Author: Anuj Karn
Database and data warehouse technology are evolving at a very fast pace. Nowadays, many tools help you connect different Data Warehouses to each other so that you can take advantage of both technologies. One of the processes is integrating Snowflake into BigQuery.
The cloud has become the most popular way for businesses to store data. This is because it comes with several advantages compared to on-premise storage options. When storing data in the cloud, there is no need to select, install, configure, and manage any hardware. The cloud is, therefore an ideal choice for all businesses that do not want to spend resources on it and reduce the problem of scalability.
One of the top data warehouses utilized by businesses worldwide is Snowflake, along with BigQuery. For businesses, Snowflake is a well-liked cloud storage alternative. It permits businesses to create a data warehouse to house their data. After storing data in a data warehouse, companies will want to gain insight from the data. Such insights can then help business managers make evidence-based decisions. Google BigQuery is Google's data warehousing platform that is serverless, cost-effective, highly scalable and has built-in machine learning. By connecting Snowflake with BigQuery, companies can take advantage of both data warehouses.
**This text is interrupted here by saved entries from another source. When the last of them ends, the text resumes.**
/-- Settles O31: each of the six compares is a `skipIf` whose condition holds, so the tick completes without a look at the
word it skips. -/
theorem skippedWordIsNotDecoded : Obligations.SkippedWordIsNotDecoded := by
  intro s k b i hf hc hd htaken
  have hskip : exec i (duringTick k b s) = .next ((duringTick k b s).skipIf true) := by
    rcases htaken with ⟨x, kk, ⟨rfl, hx⟩ | ⟨rfl, hx⟩⟩ | ⟨x, y, ⟨rfl, hx⟩ | ⟨rfl, hx⟩⟩ |
      ⟨x, hkey, ⟨rfl, hdown⟩ | ⟨rfl, hup⟩⟩
    · exact next_skipIf_of_true _ (beq_iff_eq.mpr hx)
    · exact next_skipIf_of_true _ (bne_iff_ne.mpr hx)
    · exact next_skipIf_of_true _ (beq_iff_eq.mpr hx)
    · exact next_skipIf_of_true _ (bne_iff_ne.mpr hx)
    · exact (execSkp_ok x (duringTick k b s) hkey).trans (next_skipIf_of_true _ hdown)
    · exact (execSknp_ok x (duringTick k b s) hkey).trans (next_skipIf_of_true _ (congrArg not hup))
  rw [step_of_tick_of_decode_ok hf hc hd, hskip, skipIf_true_duringTick]
  exact ⟨_, rfl, rfl⟩

end Sys2Proof.Machine
end

section
/-! The host's calls (R107): their order, and the timer advances between ticks (R183, R184). -/

namespace Sys2Proof.Machine

/-- Taking a queued call off the queue. -/
theorem dropCall_of_queued {s : State} {c : HostCall} {cs : List HostCall} (h : s.host.calls = c :: cs) :
    dropCall s = { s with host := { s.host with calls := cs, draws := s.host.draws + 1 } } := by
  simp only [dropCall, h, List.tail_cons]

theorem step_of_queued {s : State} {c : HostCall} {cs : List HostCall} (hf : s.fault = none)
    (h : s.host.calls = c :: cs) : step s = perform c (dropCall s) := by
  rw [step_of_no_fault hf, runCall, nextCall_of_queued h]

/-- Settles O8: the oldest queued call is the next one, and with none queued the free value picks the kind. -/
theorem callsRunInHostOrder : Obligations.CallsRunInHostOrder := by
  refine ⟨fun s c cs hf h => ?_, fun s h => ?_⟩
  · rw [step_of_queued hf h, dropCall_of_queued h]
  · rw [nextCall_of_none_queued h]
    exact ⟨fun hadv => if_pos hadv, fun htick => if_neg (Bool.eq_false_iff.mp htick)⟩

/-! ### Timer advances -/

/-- A timer goes down by 1 and stops at 0 (R183). -/
theorem toNat_timer_decrement (b : Byte) : (if b = 0 then 0 else b - 1).toNat = b.toNat - 1 := by
  split
  case isTrue h => rw [h]; rfl
  case isFalse h => bv_omega

/-- The first of `n + 1` advances beeps iff the sound timer is 1, and the rest beep as from the timer one lower (R184). -/
theorem trace_timerAdvance_append (n : Nat) (s : State) :
    (timerAdvance s).trace ++ (if 0 < s.st.toNat - 1 ∧ s.st.toNat - 1 ≤ n then [.beep] else []) =
      s.trace ++ (if 0 < s.st.toNat ∧ s.st.toNat ≤ n + 1 then [.beep] else []) := by
  have hone : s.st = 1 ↔ s.st.toNat = 1 := by bv_omega
  rw [timerAdvance_trace]
  split
  case isTrue h => simp [hone.mp h]
  case isFalse h =>
    rw [hone] at h
    have hiff : (0 < s.st.toNat - 1 ∧ s.st.toNat - 1 ≤ n) ↔ (0 < s.st.toNat ∧ s.st.toNat ≤ n + 1) := by omega
    simp only [hiff]

/-- Settles O9, by induction on the number of advances: the first is a step, and the rest run from the state it leaves. -/
theorem timersMoveBetweenInstructions : Obligations.TimersMoveBetweenInstructions := by
  intro n cs s hf hcalls
  induction n generalizing s with
  | zero =>
    have hnone : ¬(0 < s.st.toNat ∧ s.st.toNat ≤ 0) := by omega
    exact ⟨s, rfl, hcalls, rfl, rfl, by rw [if_neg hnone, List.append_nil], rfl⟩
  | succ n ih =>
    have hqueue : s.host.calls = .timerAdvance :: (List.replicate n .timerAdvance ++ cs) := hcalls
    have hrest : (timerAdvance (dropCall s)).host.calls = List.replicate n .timerAdvance ++ cs := by
      rw [timerAdvance_host, dropCall_of_queued hqueue]
    obtain ⟨t, hrun, hleft, hdt, hst, htrace, hframe⟩ := ih (timerAdvance (dropCall s)) hf hrest
    rw [timerAdvance_dt, toNat_timer_decrement, Nat.sub_sub, Nat.add_comm 1 n] at hdt
    rw [timerAdvance_st, toNat_timer_decrement] at hst htrace
    rw [Nat.sub_sub, Nat.add_comm 1 n] at hst
    rw [trace_timerAdvance_append] at htrace
    exact ⟨t, (run_of_next (step_of_queued hf hqueue)).trans hrun, hleft, hdt, hst, htrace, hframe⟩

end Sys2Proof.Machine
end

section
/-! Loading a word (log 24): what `withFetchWord` changes, and that the next tick runs the word. -/

namespace Sys2Proof.Machine

/-- The bytes of the table's numbering are those of the word. -/
theorem tableBytes_16 (w : Nat) : tableBytes 16 w = [highByte (BitVec.ofNat 16 w), lowByte (BitVec.ofNat 16 w)] := by
  have hmod : BitVec.ofNat 16 (w % 2 ^ 16) = BitVec.ofNat 16 w :=
    BitVec.eq_of_toNat_eq (by simp only [BitVec.toNat_ofNat, Nat.mod_mod])
  rw [tableBytes, hmod]

theorem decode_of_decodeTableWord {w : Nat} {i : Instr} (h : decodeTableWord 16 w = some i) :
    decode (BitVec.ofNat 16 w) = .ok i := by
  rw [decodeTableWord, tableBytes_16, decodeBytes, bigEndian_highByte_lowByte] at h
  cases hd : decode (BitVec.ofNat 16 w) with
  | ok j => simpa [hd] using h
  | error e => simp [hd] at h

/-- The word whose two bytes are placed at pc is the one the next tick fetches (R54, R101). -/
theorem fetchWord_placeWord (s : State) (w : Word) : (placeWord s [highByte w, lowByte w]).fetchWord = w := by
  have hpc : (placeWord s [highByte w, lowByte w]).pc = s.pc := by rw [placeWord, storeBytes_eq]
  have hbyte := memRead_storeBytes s s.pc 0 [highByte w, lowByte w] (Nat.le_of_ble_eq_true rfl)
  rw [State.fetchWord, hpc, State.wordAt, placeWord]
  exact (congrArg₂ bigEndian (hbyte 0 Nat.zero_lt_two) (hbyte 1 Nat.one_lt_two)).trans (bigEndian_highByte_lowByte w)

/-- Placing two bytes leaves every other byte of memory (R52). -/
theorem keepsMemoryOutside_placeWord (s : State) (hi lo : Byte) :
    KeepsMemoryOutside s.pc 2 s (placeWord s [hi, lo]) := by
  intro a ha
  refine memRead_storeBytes_other s s.pc 0 [hi, lo] a fun j hj => ?_
  rw [Nat.zero_add]
  exact ha j hj

/-- Making a tick the next call leaves memory and pc, so the fetch. -/
theorem fetchWord_withTickNext (s : State) : (withTickNext s).fetchWord = s.fetchWord := by
  rw [withTickNext_eq]; rfl

section
variable (s : State) (w : Nat)

theorem withFetchWord_16 :
    s.withFetchWord 16 w = withTickNext (placeWord { s with fault := none }
      [highByte (BitVec.ofNat 16 w), lowByte (BitVec.ofNat 16 w)]) := by
  rw [State.withFetchWord, tableBytes_16]

/-- Loading a word changes memory, clears the fault record, and may change the queue of calls. -/
theorem withFetchWord_eq (nbits : Nat) :
    s.withFetchWord nbits w = { s with
      mem := (s.withFetchWord nbits w).mem
      fault := none
      host := { s.host with calls := (s.withFetchWord nbits w).host.calls } } := by
  rw [State.withFetchWord, withTickNext_eq, placeWord, storeBytes_eq]

theorem fetchWord_withFetchWord : (s.withFetchWord 16 w).fetchWord = BitVec.ofNat 16 w := by
  rw [withFetchWord_16, fetchWord_withTickNext, fetchWord_placeWord]

theorem keepsMemoryOutside_withFetchWord : KeepsMemoryOutside s.pc 2 s (s.withFetchWord 16 w) := by
  rw [withFetchWord_16, withTickNext_eq]
  exact keepsMemoryOutside_placeWord { s with fault := none } _ _

end

/-- Settles O10: the word is stored at pc with no fault recorded, so the tick made the next call fetches and runs it. -/
theorem placedWordRunsNext : Obligations.PlacedWordRunsNext := by
  intro s w i h
  have hfetch := fetchWord_withFetchWord s w
  have hframe := withFetchWord_eq s w 16
  have hdecode : decode (s.withFetchWord 16 w).fetchWord = .ok i := hfetch ▸ decode_of_decodeTableWord h
  obtain ⟨k, b, hnext⟩ : ∃ k b, nextCall (s.withFetchWord 16 w) = .tick k b := nextCall_withTickNext _
  have hstep := step_of_tick_of_decode_ok (congrArg State.fault hframe) hnext hdecode
  exact ⟨_, rfl, hfetch, keepsMemoryOutside_withFetchWord s w, hframe, k, b, hnext, hstep⟩

end Sys2Proof.Machine
end

section
/-! Jumps and skips (R123 to R129): the numbers that become pc, and the two conditions of a compare. -/

namespace Sys2Proof.Machine

/-! ### Jumps -/

@[simp] theorem toNat_zextAddr (nnn : BitVec 12) : (zextAddr nnn).toNat = nnn.toNat :=
  BitVec.toNat_setWidth_of_le (by decide)

@[simp] theorem toNat_zextByte (b : Byte) : (zextByte b).toNat = b.toNat :=
  BitVec.toNat_setWidth_of_le (by decide)

@[simp] theorem toNat_addrLowByte (nnn : BitVec 12) : (addrLowByte nnn).toNat = nnn.toNat % 256 := by
  rw [addrLowByte, BitVec.extractLsb'_toNat, Nat.shiftRight_zero]

/-- Settles O23: the target is the address zero-extended, and a jump writes pc alone. -/
theorem jumpSetsPc : Obligations.JumpSetsPc :=
  fun nnn s => ⟨s.jump (zextAddr nnn), rfl, toNat_zextAddr nnn, rfl, jump_memRead s _⟩

/-- Settles O32: the sum is one of bytes, and zero-extending it to pc keeps its value. -/
theorem jumpV0Truncates : Obligations.JumpV0Truncates := by
  intro nnn s
  refine ⟨s.jump (zextByte (s.reg 0 + addrLowByte nnn)), rfl, ?_, rfl, jump_memRead s _⟩
  rw [jump_pc, toNat_zextByte, BitVec.toNat_add, toNat_addrLowByte]

/-! ### Skips -/

theorem skipIf_beq (s : State) (a b : Byte) :
    s.skipIf (a == b) = { s with pc := if a = b then s.pc + 2 else s.pc } := by
  simp only [State.skipIf, beq_iff_eq]

theorem skipIf_bne (s : State) (a b : Byte) :
    s.skipIf (a != b) = { s with pc := if a = b then s.pc else s.pc + 2 } := by
  simp only [State.skipIf, bne_iff_ne, ite_not]

/-- Settles O29: the two compares with the immediate, each a `skipIf` that changes pc alone. -/
theorem immediateSkips : Obligations.ImmediateSkips :=
  fun x kk s => ⟨congrArg _ (skipIf_beq s (s.reg x) kk), congrArg _ (skipIf_bne s (s.reg x) kk)⟩

/-- Settles O30: the same two compares with a register's value, x = y included. -/
theorem registerSkips : Obligations.RegisterSkips :=
  fun x y s => ⟨congrArg _ (skipIf_beq s (s.reg x) (s.reg y)), congrArg _ (skipIf_bne s (s.reg x) (s.reg y))⟩

end Sys2Proof.Machine
end

section
/-! The call stack as the list of its addresses in use (R120, R121): CALL and RET push and pop its head. -/

namespace Sys2Proof.Machine

/-- The return addresses in use, the newest first (R31). -/
def State.entries (s : State) : List Word := (s.stack.toList.take s.sp.val).reverse

@[simp] theorem length_entries (s : State) : s.entries.length = s.sp.val := by
  have hsp : s.sp.val ≤ Config.stackCapacity := Nat.le_of_lt_succ s.sp.isLt
  simp only [State.entries, List.length_reverse, List.length_take, Vector.length_toList, Nat.min_eq_left hsp]

/-- One more entry in use: the entry SP pointed at stands before those in use below it. -/
theorem entries_eq_cons {s t : State} (hk : s.sp.val < Config.stackCapacity) (hsp : t.sp.val = s.sp.val + 1)
    (hbelow : t.stack.toList.take s.sp.val = s.stack.toList.take s.sp.val) :
    t.entries = t.stack[s.sp.val] :: s.entries := by
  have htop : t.stack.toList[s.sp.val]? = some t.stack[s.sp.val] := by
    rw [Vector.getElem?_toList, Vector.getElem?_eq_getElem hk]
  rw [State.entries, hsp, List.take_add_one, hbelow, htop, Option.toList_some, List.reverse_concat, State.entries]

/-- With room a push puts its address before the entries in use. -/
theorem push_of_lt (a : Word) {s : State} (h : s.sp.val < Config.stackCapacity) :
    ∃ t, push a s = .ok t ∧ t.entries = a :: s.entries := by
  refine ⟨_, push_ok a s h, ?_⟩
  have hbelow : (s.stack.set s.sp.val a h).toList.take s.sp.val = s.stack.toList.take s.sp.val := by
    rw [Vector.toList_set, List.take_set_of_le (Nat.le_refl _)]
  rw [entries_eq_cons h rfl hbelow, Vector.getElem_set_self]

/-- A pop takes the newest entry off, and clears nothing (R121). -/
theorem pop_of_entries {s : State} {a : Word} {es : List Word} (h : s.entries = a :: es) :
    ∃ t, pop s = .ok (a, t) ∧ t.entries = es ∧ t.stack = s.stack := by
  rcases pop_cases s with ⟨hk, hpos, hpop⟩ | ⟨hempty, -⟩
  · have htop := entries_eq_cons (s := { s with sp := ⟨s.sp.val - 1, Nat.lt_succ_of_lt hk⟩ }) (t := s) hk
      (Nat.sub_add_cancel hpos).symm rfl
    obtain ⟨rfl, rfl⟩ := List.cons.inj (h.symm.trans htop)
    exact ⟨_, hpop, rfl, rfl⟩
  · have hlen := length_entries s
    rw [h, hempty] at hlen
    cases hlen

theorem entries_congr {s t : State} (hstack : t.stack = s.stack) (hsp : t.sp = s.sp) : t.entries = s.entries := by
  rw [State.entries, hstack, hsp, State.entries]

theorem sp_eq_of_entries_eq {s t : State} (h : t.entries = s.entries) : t.sp = s.sp := by
  apply Fin.ext
  rw [← length_entries, h, length_entries]

/-! ### Sequences of pushes and pops -/

theorem pushAll_of_le {as : List Word} {s : State} (h : s.sp.val + as.length ≤ Config.stackCapacity) :
    ∃ t, pushAll as s = .ok t ∧ t.entries = as.reverse ++ s.entries := by
  induction as generalizing s with
  | nil => exact ⟨s, rfl, rfl⟩
  | cons a as ih =>
    rw [List.length_cons] at h
    obtain ⟨t, hpush, hentries⟩ := push_of_lt a (s := s) (by omega)
    have hsp : t.sp.val = s.sp.val + 1 := by
      rw [← length_entries, hentries, List.length_cons, length_entries]
    obtain ⟨u, hpushAll, hu⟩ := ih (s := t) (by omega)
    refine ⟨u, ?_, ?_⟩
    · simp only [pushAll, hpush, hpushAll]
    · rw [hu, hentries, List.reverse_cons, List.append_assoc, List.singleton_append]

theorem pushAll_overflow {as : List Word} {s : State} (h : Config.stackCapacity < s.sp.val + as.length) :
    pushAll as s = .error .stackOverflow := by
  induction as generalizing s with
  | nil =>
    rw [List.length_nil] at h
    have := s.sp.isLt
    omega
  | cons a as ih =>
    rw [List.length_cons] at h
    rcases push_cases a s with ⟨hroom, hpush⟩ | ⟨-, hpush⟩
    · simp only [pushAll, hpush]
      exact ih (h.trans_eq (Nat.succ_add_eq_add_succ s.sp.val as.length).symm)
    · simp only [pushAll, hpush]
Let us take a scenario where businesses want their information that is generated every day in Google BigQuery to move into a Snowflake database in a nightly process. In this article, you will get a process to automate data migration from bigquery to snowflake.
Steps to migrate the data:
→ Follow the below steps to perform a history load from GCP bigquery (google trends datasets) to snowflake
Overall the process consists of 2 steps, one is to export the data from bigquery to a storage bucket, other is to load it in Snowflake.
Step 1: Export data from bigquery datasets to google cloud storage bucket:
In this use case, we are using a bucket called mini_4a. Login to the GCP console, navigate to bigquery, and execute the query shown below to export data from international_top_rising_terms dataset. Customize the query as per requirement.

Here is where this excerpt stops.